→ **SOURCE DATA**:
theorem checkCode_keeps {σ : State} (c : Nat) (sel : Nat) (s : Sys2Proof.Machine.State) (hk : Keeps σ s) : KeepsRes σ (checkCode c sel s) := by
  unfold checkCode
  try dsimp only
  with_reducible repeat' first
    | assumption
    | apply KeepsRes.ok
    | exact KeepsRes.exc
    | apply KeepsRes.wait
    | apply KeepsRes.ite
    | apply KeepsRes.bind
    | apply Keeps.ite
    | simp only [Keeps.lit]
    | refine Keeps.foldl (fun _ _ _ => ?_) _ ?_
    | refine Keeps.of_pair ‹_ = (_, _)› ?_
    | refine KeepsRes.of_ok ‹_ = Res.ok _ _› ?_
    | refine KeepsRes.of_wait ‹_ = Res.wait _› ?_
    | (split)
    | (intro _ _ _)
    | (intro _ _)

theorem execCallf_runs {σ : State} (c : Sys2Proof.CoreId) (o : Sys2Proof.Opnd) (s : Sys2Proof.Machine.State) (hk : Keeps σ s) : Runs σ (execCallf c o s) := by
  unfold execCallf
  try dsimp only
  with_reducible repeat' first
    | assumption
    | apply Runs.next
    | apply Runs.ite
    | apply KeepsRes.ok
    | exact KeepsRes.exc
    | apply KeepsRes.wait
    | apply KeepsRes.ite
    | apply KeepsRes.bind
    | apply Keeps.ite
    | apply issueOp_runs
    | apply farPointer_keeps
    | apply checkCode_keeps
    | apply pushWords_keeps
    | apply loadFrame_keeps
    | apply setPc_keeps
    | simp only [Keeps.lit]
    | refine Keeps.foldl (fun _ _ _ => ?_) _ ?_
    | refine Keeps.of_pair ‹_ = (_, _)› ?_
    | refine KeepsRes.of_ok ‹_ = Res.ok _ _› ?_
    | refine KeepsRes.of_wait ‹_ = Res.wait _› ?_
    | (split)
    | (intro _ _ _)
    | (intro _ _)

theorem execUndefinedOpcode_runs {σ : State} (c : Sys2Proof.CoreId) (w : Sys2Proof.Word) (s : Sys2Proof.Machine.State) (hk : Keeps σ s) : Runs σ (execUndefinedOpcode c w s) := by
  unfold execUndefinedOpcode
  try dsimp only
  with_reducible repeat' first
    | assumption
    | apply Runs.next
    | apply Runs.ite
    | apply KeepsRes.ok
    | exact KeepsRes.exc
    | apply KeepsRes.wait
    | apply KeepsRes.ite
    | apply KeepsRes.bind
    | apply Keeps.ite
    | apply issue_runs
    | simp only [Keeps.lit]
    | refine Keeps.foldl (fun _ _ _ => ?_) _ ?_
    | refine Keeps.of_pair ‹_ = (_, _)› ?_
    | refine KeepsRes.of_ok ‹_ = Res.ok _ _› ?_
    | refine KeepsRes.of_wait ‹_ = Res.wait _› ?_
    | (split)
    | (intro _ _ _)
    | (intro _ _)

theorem execRet_runs {σ : State} (c : Sys2Proof.CoreId) (s : Sys2Proof.Machine.State) (hk : Keeps σ s) : Runs σ (execRet c s) := by
  unfold execRet
  try dsimp only
  with_reducible repeat' first
    | assumption
    | apply Runs.next
    | apply Runs.ite
    | apply KeepsRes.ok
    | exact KeepsRes.exc
    | apply KeepsRes.wait
    | apply KeepsRes.ite
    | apply KeepsRes.bind
    | apply Keeps.ite
    | apply issue1_runs
    | apply popWords_keeps
    | apply setPc_keeps
    | simp only [Keeps.lit]
    | refine Keeps.foldl (fun _ _ _ => ?_) _ ?_
    | refine Keeps.of_pair ‹_ = (_, _)› ?_
    | refine KeepsRes.of_ok ‹_ = Res.ok _ _› ?_
    | refine KeepsRes.of_wait ‹_ = Res.wait _› ?_
    | (split)
    | (intro _ _ _)
    | (intro _ _)

end Sys2Proof.Machine
end

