theorem divideOp_runs {σ : State} (c : Sys2Proof.CoreId) (o : Sys2Proof.Opnd) (s : Sys2Proof.Machine.State) (f : Sys2Proof.Machine.Regs → Sys2Proof.Word → Option (Sys2Proof.Word × Sys2Proof.Word)) (hk : Keeps σ s) : Runs σ (divideOp c o s f) := by
  unfold divideOp
  try dsimp only
  with_reducible repeat' first
    | assumption
    | apply Runs.next
    | apply Runs.ite
    | apply KeepsRes.ok
    | exact KeepsRes.exc
    | apply KeepsRes.wait
    | apply KeepsRes.ite
    | apply KeepsRes.bind
    | apply Keeps.ite
    | apply issueOp_runs
    | apply source_keeps
    | apply regs_keeps
    | simp only [Keeps.lit]
    | refine Keeps.foldl (fun _ _ _ => ?_) _ ?_
    | refine Keeps.of_pair ‹_ = (_, _)› ?_
    | refine KeepsRes.of_ok ‹_ = Res.ok _ _› ?_
    | refine KeepsRes.of_wait ‹_ = Res.wait _› ?_
    | (split)
    | (intro _ _ _)
    | (intro _ _)

theorem execXch_runs {σ : State} (c : Sys2Proof.CoreId) (o : Sys2Proof.Opnd) (s : Sys2Proof.Machine.State) (hk : Keeps σ s) : Runs σ (execXch c o s) := by
  unfold execXch
  try dsimp only
  with_reducible repeat' first
    | assumption
    | apply Runs.next
    | apply Runs.ite
    | apply Keeps.ite
    | apply modifyOp_runs
    | simp only [Keeps.lit]
    | refine Keeps.foldl (fun _ _ _ => ?_) _ ?_
    | refine Keeps.of_pair ‹_ = (_, _)› ?_
    | (split)
    | (intro _ _ _)
    | (intro _ _)

theorem execMvay_runs {σ : State} (c : Sys2Proof.CoreId) (s : Sys2Proof.Machine.State) (hk : Keeps σ s) : Runs σ (execMvay c s) := by
  unfold execMvay
  try dsimp only
  with_reducible repeat' first
    | assumption
    | apply Runs.next
    | apply Runs.ite
    | apply Keeps.ite
    | apply implicitOp_runs
    | simp only [Keeps.lit]
    | refine Keeps.foldl (fun _ _ _ => ?_) _ ?_
    | refine Keeps.of_pair ‹_ = (_, _)› ?_
    | (split)
    | (intro _ _ _)
    | (intro _ _)

theorem execCpy_runs {σ : State} (c : Sys2Proof.CoreId) (o : Sys2Proof.Opnd) (s : Sys2Proof.Machine.State) (hk : Keeps σ s) : Runs σ (execCpy c o s) := by
  unfold execCpy
  try dsimp only
  with_reducible repeat' first
    | assumption
    | apply Runs.next
    | apply Runs.ite
    | apply Keeps.ite
    | apply sourceOp_runs
    | simp only [Keeps.lit]
    | refine Keeps.foldl (fun _ _ _ => ?_) _ ?_
    | refine Keeps.of_pair ‹_ = (_, _)› ?_
    | (split)
    | (intro _ _ _)
    | (intro _ _)

theorem execExb_runs {σ : State} (c : Sys2Proof.CoreId) (o : Sys2Proof.Opnd) (s : Sys2Proof.Machine.State) (hk : Keeps σ s) : Runs σ (execExb c o s) := by
  unfold execExb
  try dsimp only
  with_reducible repeat' first
    | assumption
    | apply Runs.next
    | apply Runs.ite
    | apply KeepsRes.ok
    | exact KeepsRes.exc
    | apply KeepsRes.wait
    | apply KeepsRes.ite
    | apply KeepsRes.bind
    | apply Keeps.ite
    | apply issueOp_runs
    | apply byteOperand_keeps
    | apply load_keeps
    | apply regs_keeps
    | simp only [Keeps.lit]
    | refine Keeps.foldl (fun _ _ _ => ?_) _ ?_
    | refine Keeps.of_pair ‹_ = (_, _)› ?_
    | refine KeepsRes.of_ok ‹_ = Res.ok _ _› ?_
    | refine KeepsRes.of_wait ‹_ = Res.wait _› ?_
    | (split)
    | (intro _ _ _)
    | (intro _ _)

theorem execBit_runs {σ : State} (c : Sys2Proof.CoreId) (o : Sys2Proof.Opnd) (s : Sys2Proof.Machine.State) (hk : Keeps σ s) : Runs σ (execBit c o s) := by
  unfold execBit
  try dsimp only
  with_reducible repeat' first
    | assumption
    | apply Runs.next
    | apply Runs.ite
    | apply Keeps.ite
    | apply sourceOp_runs
    | simp only [Keeps.lit]
    | refine Keeps.foldl (fun _ _ _ => ?_) _ ?_
    | refine Keeps.of_pair ‹_ = (_, _)› ?_
    | (split)
    | (intro _ _ _)
    | (intro _ _)

theorem execAdm_runs {σ : State} (c : Sys2Proof.CoreId) (o : Sys2Proof.Opnd) (s : Sys2Proof.Machine.State) (hk : Keeps σ s) : Runs σ (execAdm c o s) := by
  unfold execAdm
  try dsimp only
  with_reducible repeat' first
    | assumption
    | apply Runs.next
    | apply Runs.ite
    | apply Keeps.ite
    | apply modifyOp_runs
    | simp only [Keeps.lit]
    | refine Keeps.foldl (fun _ _ _ => ?_) _ ?_
    | refine Keeps.of_pair ‹_ = (_, _)› ?_
    | (split)
    | (intro _ _ _)
    | (intro _ _)

theorem execDec_runs {σ : State} (c : Sys2Proof.CoreId) (o : Sys2Proof.Opnd) (s : Sys2Proof.Machine.State) (hk : Keeps σ s) : Runs σ (execDec c o s) := by
  unfold execDec
  try dsimp only
  with_reducible repeat' first
    | assumption
    | apply Runs.next
    | apply Runs.ite
    | apply Keeps.ite
    | apply modifyOp_runs
    | simp only [Keeps.lit]
    | refine Keeps.foldl (fun _ _ _ => ?_) _ ?_
    | refine Keeps.of_pair ‹_ = (_, _)› ?_
    | (split)
    | (intro _ _ _)
    | (intro _ _)

theorem execDivs_runs {σ : State} (c : Sys2Proof.CoreId) (o : Sys2Proof.Opnd) (s : Sys2Proof.Machine.State) (hk : Keeps σ s) : Runs σ (execDivs c o s) := by
  unfold execDivs
  try dsimp only
  with_reducible repeat' first
    | assumption
    | apply Runs.next
    | apply Runs.ite
    | apply Keeps.ite
    | apply divideOp_runs
    | simp only [Keeps.lit]
    | refine Keeps.foldl (fun _ _ _ => ?_) _ ?_
    | refine Keeps.of_pair ‹_ = (_, _)› ?_
    | (split)
    | (intro _ _ _)
    | (intro _ _)

theorem execPshf_runs {σ : State} (c : Sys2Proof.CoreId) (s : Sys2Proof.Machine.State) (hk : Keeps σ s) : Runs σ (execPshf c s) := by
  unfold execPshf
  try dsimp only
  with_reducible repeat' first
    | assumption
    | apply Runs.next
    | apply Runs.ite
    | apply Keeps.ite
    | apply pushOp_runs
    | simp only [Keeps.lit]
    | refine Keeps.foldl (fun _ _ _ => ?_) _ ?_
    | refine Keeps.of_pair ‹_ = (_, _)› ?_
    | (split)
    | (intro _ _ _)
    | (intro _ _)
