/-! setChan. -/

@[simp] theorem State.setChan_pending (s : State) (c : ChanRef) (v : Chan) : (s.setChan c v).pending = s.pending := rfl
@[simp] theorem State.setChan_now (s : State) (c : ChanRef) (v : Chan) : (s.setChan c v).now = s.now := rfl
@[simp] theorem State.setChan_free (s : State) (c : ChanRef) (v : Chan) : (s.setChan c v).free = s.free := rfl
@[simp] theorem State.setChan_regs (s : State) (c : ChanRef) (v : Chan) : (s.setChan c v).regs = s.regs := rfl
@[simp] theorem State.setChan_mem (s : State) (c : ChanRef) (v : Chan) : (s.setChan c v).mem = s.mem := rfl
@[simp] theorem State.setChan_dbe (s : State) (c : ChanRef) (v : Chan) : (s.setChan c v).dbe = s.dbe := rfl
@[simp] theorem State.setChan_undef (s : State) (c : ChanRef) (v : Chan) : (s.setChan c v).undef = s.undef := rfl
@[simp] theorem State.setChan_otp (s : State) (c : ChanRef) (v : Chan) : (s.setChan c v).otp = s.otp := rfl
@[simp] theorem State.setChan_shadow (s : State) (c : ChanRef) (v : Chan) : (s.setChan c v).shadow = s.shadow := rfl
@[simp] theorem State.setChan_isl (s : State) (c : ChanRef) (v : Chan) : (s.setChan c v).isl = s.isl := rfl
@[simp] theorem State.setChan_gates (s : State) (c : ChanRef) (v : Chan) : (s.setChan c v).gates = s.gates := rfl
@[simp] theorem State.setChan_memq (s : State) (c : ChanRef) (v : Chan) : (s.setChan c v).memq = s.memq := rfl
@[simp] theorem State.setChan_memTick (s : State) (c : ChanRef) (v : Chan) : (s.setChan c v).memTick = s.memTick := rfl
@[simp] theorem State.setChan_memLast (s : State) (c : ChanRef) (v : Chan) : (s.setChan c v).memLast = s.memLast := rfl
@[simp] theorem State.setChan_srcs (s : State) (c : ChanRef) (v : Chan) : (s.setChan c v).srcs = s.srcs := rfl
@[simp] theorem State.setChan_logq (s : State) (c : ChanRef) (v : Chan) : (s.setChan c v).logq = s.logq := rfl
@[simp] theorem State.setChan_logSeq (s : State) (c : ChanRef) (v : Chan) : (s.setChan c v).logSeq = s.logSeq := rfl
@[simp] theorem State.setChan_band (s : State) (c : ChanRef) (v : Chan) : (s.setChan c v).band = s.band := rfl
@[simp] theorem State.setChan_secBand (s : State) (c : ChanRef) (v : Chan) : (s.setChan c v).secBand = s.secBand := rfl
@[simp] theorem State.setChan_reversed (s : State) (c : ChanRef) (v : Chan) : (s.setChan c v).reversed = s.reversed := rfl
@[simp] theorem State.setChan_mode (s : State) (c : ChanRef) (v : Chan) : (s.setChan c v).mode = s.mode := rfl
@[simp] theorem State.setChan_enterAt (s : State) (c : ChanRef) (v : Chan) : (s.setChan c v).enterAt = s.enterAt := rfl
@[simp] theorem State.setChan_vsen (s : State) (c : ChanRef) (v : Chan) : (s.setChan c v).vsen = s.vsen := rfl
@[simp] theorem State.setChan_rtcSec (s : State) (c : ChanRef) (v : Chan) : (s.setChan c v).rtcSec = s.rtcSec := rfl
@[simp] theorem State.setChan_rtcFrac (s : State) (c : ChanRef) (v : Chan) : (s.setChan c v).rtcFrac = s.rtcFrac := rfl
@[simp] theorem State.setChan_strapLast (s : State) (c : ChanRef) (v : Chan) : (s.setChan c v).strapLast = s.strapLast := rfl
@[simp] theorem State.setChan_straps (s : State) (c : ChanRef) (v : Chan) : (s.setChan c v).straps = s.straps := rfl
@[simp] theorem State.setChan_tap (s : State) (c : ChanRef) (v : Chan) : (s.setChan c v).tap = s.tap := rfl
@[simp] theorem State.setChan_boundary (s : State) (c : ChanRef) (v : Chan) : (s.setChan c v).boundary = s.boundary := rfl
@[simp] theorem State.setChan_faultNLow (s : State) (c : ChanRef) (v : Chan) : (s.setChan c v).faultNLow = s.faultNLow := rfl
@[simp] theorem State.setChan_resetNLow (s : State) (c : ChanRef) (v : Chan) : (s.setChan c v).resetNLow = s.resetNLow := rfl
@[simp] theorem State.setChan_resetNFree (s : State) (c : ChanRef) (v : Chan) : (s.setChan c v).resetNFree = s.resetNFree := rfl
@[simp] theorem State.setChan_bring (s : State) (c : ChanRef) (v : Chan) : (s.setChan c v).bring = s.bring := rfl
@[simp] theorem State.setChan_holdStart (s : State) (c : ChanRef) (v : Chan) : (s.setChan c v).holdStart = s.holdStart := rfl
@[simp] theorem State.setChan_calib (s : State) (c : ChanRef) (v : Chan) : (s.setChan c v).calib = s.calib := rfl
@[simp] theorem State.setChan_otpBusy (s : State) (c : ChanRef) (v : Chan) : (s.setChan c v).otpBusy = s.otpBusy := rfl
@[simp] theorem State.setChan_otpDone (s : State) (c : ChanRef) (v : Chan) : (s.setChan c v).otpDone = s.otpDone := rfl
@[simp] theorem State.setChan_marTable (s : State) (c : ChanRef) (v : Chan) : (s.setChan c v).marTable = s.marTable := rfl
@[simp] theorem State.setChan_mar (s : State) (c : ChanRef) (v : Chan) : (s.setChan c v).mar = s.mar := rfl
@[simp] theorem State.setChan_cores (s : State) (c : ChanRef) (v : Chan) : (s.setChan c v).cores = s.cores := rfl
@[simp] theorem State.setChan_phys (s : State) (c : ChanRef) (v : Chan) : (s.setChan c v).phys = s.phys := rfl
@[simp] theorem State.setChan_pairedA (s : State) (c : ChanRef) (v : Chan) : (s.setChan c v).pairedA = s.pairedA := rfl
@[simp] theorem State.setChan_pairedB (s : State) (c : ChanRef) (v : Chan) : (s.setChan c v).pairedB = s.pairedB := rfl
@[simp] theorem State.setChan_outs (s : State) (c : ChanRef) (v : Chan) : (s.setChan c v).outs = s.outs := rfl
@[simp] theorem State.setChan_sw (s : State) (c : ChanRef) (v : Chan) : (s.setChan c v).sw = s.sw := rfl
@[simp] theorem State.setChan_cluLast (s : State) (c : ChanRef) (v : Chan) : (s.setChan c v).cluLast = s.cluLast := rfl
@[simp] theorem State.setChan_valves (s : State) (c : ChanRef) (v : Chan) : (s.setChan c v).valves = s.valves := rfl
@[simp] theorem State.setChan_banks (s : State) (c : ChanRef) (v : Chan) : (s.setChan c v).banks = s.banks := rfl
@[simp] theorem State.setChan_boostKeep (s : State) (c : ChanRef) (v : Chan) : (s.setChan c v).boostKeep = s.boostKeep := rfl
@[simp] theorem State.setChan_lux (s : State) (c : ChanRef) (v : Chan) : (s.setChan c v).lux = s.lux := rfl
@[simp] theorem State.setChan_sinks (s : State) (c : ChanRef) (v : Chan) : (s.setChan c v).sinks = s.sinks := rfl
@[simp] theorem State.setChan_lamps (s : State) (c : ChanRef) (v : Chan) : (s.setChan c v).lamps = s.lamps := rfl
@[simp] theorem State.setChan_filts (s : State) (c : ChanRef) (v : Chan) : (s.setChan c v).filts = s.filts := rfl
@[simp] theorem State.setChan_fieldRec (s : State) (c : ChanRef) (v : Chan) : (s.setChan c v).fieldRec = s.fieldRec := rfl
@[simp] theorem State.setChan_vsnsLim (s : State) (c : ChanRef) (v : Chan) : (s.setChan c v).vsnsLim = s.vsnsLim := rfl
@[simp] theorem State.setChan_sent (s : State) (c : ChanRef) (v : Chan) : (s.setChan c v).sent = s.sent := rfl
@[simp] theorem State.setChan_sec (s : State) (c : ChanRef) (v : Chan) : (s.setChan c v).sec = s.sec := rfl
@[simp] theorem State.setChan_alive (s : State) (c : ChanRef) (v : Chan) : (s.setChan c v).alive = s.alive := rfl
@[simp] theorem State.setChan_cntSet (s : State) (c : ChanRef) (v : Chan) : (s.setChan c v).cntSet = s.cntSet := rfl
@[simp] theorem State.setChan_poll (s : State) (c : ChanRef) (v : Chan) : (s.setChan c v).poll = s.poll := rfl
@[simp] theorem State.setChan_spreadDue (s : State) (c : ChanRef) (v : Chan) : (s.setChan c v).spreadDue = s.spreadDue := rfl
@[simp] theorem State.setChan_parkSec (s : State) (c : ChanRef) (v : Chan) : (s.setChan c v).parkSec = s.parkSec := rfl
@[simp] theorem State.setChan_lnk (s : State) (c : ChanRef) (v : Chan) : (s.setChan c v).lnk = s.lnk := rfl
@[simp] theorem State.setChan_net (s : State) (c : ChanRef) (v : Chan) : (s.setChan c v).net = s.net := rfl
@[simp] theorem State.setChan_flashOp (s : State) (c : ChanRef) (v : Chan) : (s.setChan c v).flashOp = s.flashOp := rfl
@[simp] theorem State.setChan_upd (s : State) (c : ChanRef) (v : Chan) : (s.setChan c v).upd = s.upd := rfl
@[simp] theorem State.setChan_updAon (s : State) (c : ChanRef) (v : Chan) : (s.setChan c v).updAon = s.updAon := rfl
@[simp] theorem State.setChan_parkLow (s : State) (c : ChanRef) (v : Chan) : (s.setChan c v).parkLow = s.parkLow := rfl
@[simp] theorem State.setChan_bypassReg (s : State) (c : ChanRef) (v : Chan) : (s.setChan c v).bypassReg = s.bypassReg := rfl
@[simp] theorem State.setChan_stageBase (s : State) (c : ChanRef) (v : Chan) : (s.setChan c v).stageBase = s.stageBase := rfl
@[simp] theorem State.setChan_boostLow (s : State) (c : ChanRef) (v : Chan) : (s.setChan c v).boostLow = s.boostLow := rfl
@[simp] theorem State.setChan_tickBase (s : State) (c : ChanRef) (v : Chan) : (s.setChan c v).tickBase = s.tickBase := rfl
@[simp] theorem State.setChan_pollAt (s : State) (c : ChanRef) (v : Chan) : (s.setChan c v).pollAt = s.pollAt := rfl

→ **WHAT THE TASK ASKS**:
Each line in the material above that mentions the word "execBit" must be copied.

→ **TASK OUTPUT**:
theorem execBit_runs {σ : State} (c : Sys2Proof.CoreId) (o : Sys2Proof.Opnd) (s : Sys2Proof.Machine.State) (hk : Keeps σ s) : Runs σ (execBit c o s) := by
  unfold execBit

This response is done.